使用 spatstat 进行点模式分类:我做错了什么? [英] Point pattern classification with spatstat: what am I doing wrong?

查看:57
本文介绍了使用 spatstat 进行点模式分类:我做错了什么?的处理方法,对大家解决问题具有一定的参考价值,需要的朋友们下面随着小编来一起学习吧!

问题描述

我正在尝试使用 spatstat 将双变量点模式分类为组.这些图案来源于癌症淋巴结的整个幻灯片图像.我训练了一个神经网络来识别三种类型的细胞(癌症LP"、免疫细胞bcell"和所有其他细胞).我不想分析所有其他细胞,而是使用它们来构建淋巴结形状的多边形窗口.因此,要分析的模式是多边形窗口中的免疫细胞和癌细胞.每个模式可以有几个 10k 癌细胞和最多 2mio 免疫细胞.图案属于小世界模型"类型,因为点不可能位于窗外.

我的分类应该基于癌细胞相对于免疫细胞的位置.例如.大多数癌细胞都位于免疫细胞的孤岛"上,但在某些情况下,癌细胞(似乎)是均匀分散的,只有少数免疫细胞.此外,整个节点的模式并不总是一致的.由于我对空间统计比较陌生,因此我开发了一种简单粗暴的方法来对模式进行分类.简而言之:

  1. 我用 sigma=80 计算了免疫细胞的核密度,因为这对我来说看起来很好".Den<-density(split(cells)$"bcell",sigma=80,window=cells$window)(我应该使用例如 sigma=bw.scott相反?)
  2. 然后我通过将密度范围划分为 3 个部分来创建一个镶嵌图像(在这里,我再次尝试了中断以获得一些好看的结果").

rangesDenMax<-2*range(Den)[2]/3rangeDenMin<-range(Den)[2]/3map.breaks<-c(-Inf,rangesDenMin,rangesDenMax,Inf)map.cuts <- cut(Den,breaks = map.breaks,labels = c(低B细胞密度",中等B细胞密度",高B细胞密度"))map.quartile <- tess(image = map.cuts,window=cells$window)tessImage<-map.quartile

以下是具有癌细胞叠加层(白点)的曲面细分图的一些示例.左边的淋巴结有一个典型的均匀分布的免疫细胞岛",而右边的淋巴结只有少数免疫细胞和癌细胞的密集点,不限于这些点:

热图:免疫细胞核密度,白点:癌细胞

  1. 然后我测量了一些愚蠢的变量,这应该可以让我了解癌细胞如何分布在曲面细分块中(计算代码很简单,所以我只发布了对变量的描述):

LPlwB<-c() #low-b-cell-area的癌细胞比例LPmdB<-c() # 中-b-cell-area中癌细胞的比例LPhiB<-c() #高b细胞区的癌细胞比例AlwB<-c() #low-b-cell区域的比例AmdB<-c() #中b小区面积比例AhiB<-c() #high-b-cell区域的比例LPm1<-c() # 到第一个邻居的平均距离LPm2<-c() # 到第二个邻居的平均距离LPm3<-c() # 到 3d 邻居的平均距离LPsd1<-c() # 到第一个邻居的平均距离的标准偏差LPsd2<-c() # 到第二个邻居的平均距离的标准偏差LPsd3<-c() #到3d邻居的平均距离的标准偏差meanQ<-c() # mean quadratcount(我视觉上选择的quadrat大小不要太大也不要太小)sdevQ<-c() # 均值quadratcount的标准差hiSAT<-c() #在高b细胞区域实现癌细胞饱和(观察到的细胞数量除以多个细胞,考虑到观察到的细胞之间的最小距离,可以将其拟合到该区域中)mdSAT<-c() # 在中等b细胞区域实现癌细胞饱和lwSAT<-c() # 在低b细胞区域实现癌细胞饱和ll<-c() #LP的LP邻居的比例(列联表计数除以总点数)lb<-c() # LP的b-cell邻居的比例bl<-c() #b-cells的b-cell邻居的比例bb<-c() # b-cells的LP邻居的比例

  1. 我对变量进行了 z 缩放,在 PCA 图中检查了它们(向量指向不同的方向,就像海胆的针一样)并执行了层次聚类分析.我通过计算 fviz_nbclust(scaled_variables, hcut, method = "silhouette") 来选择 k.在将树状图分成 k 个簇并检查簇稳定性后,我最终得到了我的组,这似乎是有道理的,因为孤岛"的情况与更分散"的情况分开了.

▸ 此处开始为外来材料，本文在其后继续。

/-- The checks on arrival, in the order existence, access code, level, type and length, range, reserved bits (12 R319): the abort
code of the first that fails. -/
def Live.arrivalAt (L : Live) (level : Nat) (idx sub : Nat) (value : Bytes) : Option Abort :=
  match L.findRow idx sub with
  | .error e => some e
  | .ok r =>
    let k := idx * 256 + sub
    if r.acc = .ro then some abRo
    else if L.goldenRefuses k then some abState
    else if level < r.wl then some abLevel
    else if L.upd.replaced && isConfigPart k then some abState
    else if r.ty = .dom ∨ r.ty = .oct then
      (if !blobLengthOk k value.length then some abLength
       else if !L.mapOk k value ∨ (0x210020 ≤ k ∧ k ≤ 0x210027 ∧ !listOk value) then some abRange
       else if blobReserved k value then some abReserved else none)
    else if value.length ≠ r.ty.size then some abLength
    else
      let v := r.ty.decode value
      if level < L.extraLevel k v then some abLevel
      else match L.extraCheck idx sub v with
        | some e => some e
        | none => if r.min ≤ v ∧ v ≤ r.max then none else some abRange

/-- The same at a session's level (12 R317). -/
def Live.arrival (L : Live) (s : Sess) (idx sub : Nat) (value : Bytes) : Option Abort := L.arrivalAt (L.levelOf s) idx sub value

/-! ### Between the twins (01 R19; 15 R390 to R393) -/

/-- Data waiting for the partner on a bulk channel (15 R390). -/
def Live.toPartner (L : Live) (channel : Nat) (d : Bytes) : Live :=
  { L with twin := { L.twin with bulk := L.twin.bulk ++ [(channel, d)] } }

/-- A request as it is forwarded: sequence, session, object, the level its session has here, value; the spec gives no layout (log 27). -/
def requestBytes (seq : Nat) (s : Sess) (k level : Nat) (v : Bytes) : Bytes :=
  leBytes 2 seq ++ leBytes 2 s ++ leBytes 3 k ++ leBytes 2 v.length ++ leBytes 1 level ++ v

/-- A request is forwarded on channel 1 with its sequence in this course. -/
def Live.forward (L : Live) (s : Sess) (k : Nat) (v : Bytes) : Live :=
  let L := L.toPartner 1 (requestBytes L.twin.fwdSeq s k (L.levelOf s) v)
  { L with twin := { L.twin with fwdSeq := L.twin.fwdSeq + 1 } }

/-- A standby twin: its partner holds the token, and the pair's keystone is the partner's (01 R19). -/
def Live.follower (L : Live) : Bool := L.hasPartner && !L.twin.holds && bitOf L.twin.p.token 0

/-- Does the active twin forward its requests: the standby receives them in step and while it resynchronises (15 R391, R398)? -/
def Live.mirrorsOut (L : Live) : Bool := L.twin.holds && (L.twin.pair == 2 || L.twin.pair == 3)

/-- A request that arrives at the active twin's keystone goes to the standby, under the sequence returned (15 R391). -/
def Live.forwardOn (L : Live) (s : Sess) (k : Nat) (v : Bytes) : Live × Option Nat :=
  if L.mirrorsOut ∧ !isTwinLocalWrite k then (L.forward s k v, some L.twin.fwdSeq) else (L, none)

/-- Island i halts: the partner is told and treats this twin as absent, channel B takes FAST_OFF to ABSENT, or to OFF where this twin
holds the token, and the loop opens (18 R450). -/
def Live.haltIsland (L : Live) (i : Nat) : Live :=
  let L := L.toPartner 7 (leBytes 1 3)
  let L := (if L.twin.holds then L.setFast .off else L.setFast .absent).openLoop
  let L := { L with
    twin := { L.twin with pair := 0 }
    dbg := { L.dbg with
      halted := setBit L.dbg.halted i true
      attn := (if L.dbg.session.isSome then setBit L.dbg.attn 1 true else L.dbg.attn) } }
  L.ev 127 6 1 [] (leBytes 1 i)

/-- A breakpoint of kind 2 or 3 is hit and taken as a halt of its island (18 R449). -/
def Live.brkIsland (L : Live) (slot : Nat) : Live :=
  match L.dbg.brk.getD slot none with
  | none => L
  | some b =>
    let L := (L.put 0x4C0025 slot).ev 127 8 0 [] (leBytes 1 slot)
    let L := { L with dbg := { L.dbg with attn := (if L.dbg.session.isSome then setBit L.dbg.attn 0 true else L.dbg.attn) } }
    L.haltIsland (if b.kind = 2 then 0 else fld b.param 31 24)

/-- Breakpoints that events have hit since the last sample instant are taken (18 R449). -/
def Live.takeHits (L : Live) : Live :=
  L.rcd.brkHit.foldl (fun (L : Live) b => L.brkIsland b) { L with rcd := { L.rcd with brkHit := [] } }

/-- Slot of a breakpoint on a stage of the control engine (18 R449). -/
def Live.stageBrk (L : Live) : Option Nat :=
  (List.range 8).find? (fun i => match L.dbg.brk.getD i none with | some b => b.kind == 2 | none => false)

/-- A write that the standby passes to the active twin, to be answered here once it is decided (01 R19, 12 R322). -/
def Live.passOn (L : Live) (s : Sess) (k : Nat) (v : Bytes) : Live :=
  { L.forward s k v with ks := { (L.forward s k v).ks with forwarded := L.ks.forwarded ++ [(s, k)] } }

/-! ### Writes with a row of their own -/

/-- A row's request answered with this code stands among the writes of the course, so that the commit tells the standby its verdict
(15 R391). -/
def Live.noteDone (L : Live) (s : Sess) (k : Nat) (v : Bytes) (fwd : Option Nat) (code : Abort) : Live :=
  if fwd.isNone ∨ L.mode.st = .boot then L
  else { L with ks := { L.ks with
    pend := L.ks.pend ++ [{ sess := s, via := false, key := k, val := v, txn := none, fwd := fwd, done := some code }] } }

/-- A write of object `k` as its own row: at a standby it goes to the active twin, which forwards it to the standby; there it is
refused on arrival, or `f` applies it, and it is answered at once (01 R19; 12 R317; 15 R391; log 4). -/
def Live.asWrite (L : Live) (s : Sess) (k : Nat) (v : Bytes) (refused : Live → Option Abort) (f : Live → Live × Abort) : Live :=
  L.asked s fun L =>
  if L.follower ∧ !isTwinLocalWrite k then L.passOn s k v
  else
    let x := L.forwardOn s k v
    match (if x.1.goldenRefuses k then some abState else refused x.1) with
    | some e => x.1.refuseArrival s e
    | none =>
      let y := f x.1
      (Live.finish y s).noteDone s k v x.2 y.2

/-- What refuses a write below a level. -/
def Live.belowLevel (s : Sess) (level : Nat) (L : Live) : Option Abort := if L.levelOf s < level then some abLevel else none

/-- A command of a command object as its own row: the level is checked, at most 16 are accepted in a course, and the keystone
applies it (12 R317, R321; log 4). -/
def Live.command (L : Live) (s : Sess) (level : Nat) (k : Nat) (v : Bytes) (f : Live → Live × Abort) : Live :=
  L.asWrite s k v (fun L => if L.levelOf s < level then some abLevel else if 16 ≤ L.ks.commands then some abLimit else none)
    (fun L => f { L with ks := { L.ks with commands := L.ks.commands + 1 } })

end Sys2Proof.Machine
end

然而,考虑到 spatstat 包的可能性,我强烈地想用智能手机在墙上钉钉子.

解决方案

您似乎正在尝试量化癌细胞相对于免疫细胞的定位方式.你可以通过类似的方式来做到这一点

Cancer <- split(cells)[[LP"]]免疫 <- split(cells)[[bcell"]]Dimmune <- 密度(免疫,sigma=80)f <- rhohat(Cancer, Dimmune)情节(f)

那么 f 是一个函数,它表示癌细胞的强度(每单位面积的数量)作为免疫细胞密度的函数.该图在纵轴上显示了癌细胞的密度,在横轴上显示了免疫细胞的密度.

如果这个函数的图形是平坦的,则意味着癌细胞没有关注免疫细胞的密度.如果图表急剧下降,则意味着癌细胞倾向于避开免疫细胞.

我建议您首先查看一些示例数据集的 f 绘图,以确定 f 是否有能力区分您认为应该归类的空间排列不同的.如果是这样,那么您可以使用 as.data.frame 提取 f 的值,然后使用经典判别分析(等)将幻灯片图像分类.>

您可以使用免疫细胞的任何其他摘要来代替 density(Immune).例如 D <- distfun(Immune) 会给你到最近的免疫细胞的距离,然后 f 会计算癌细胞的密度作为到最近的免疫细胞的距离.等等.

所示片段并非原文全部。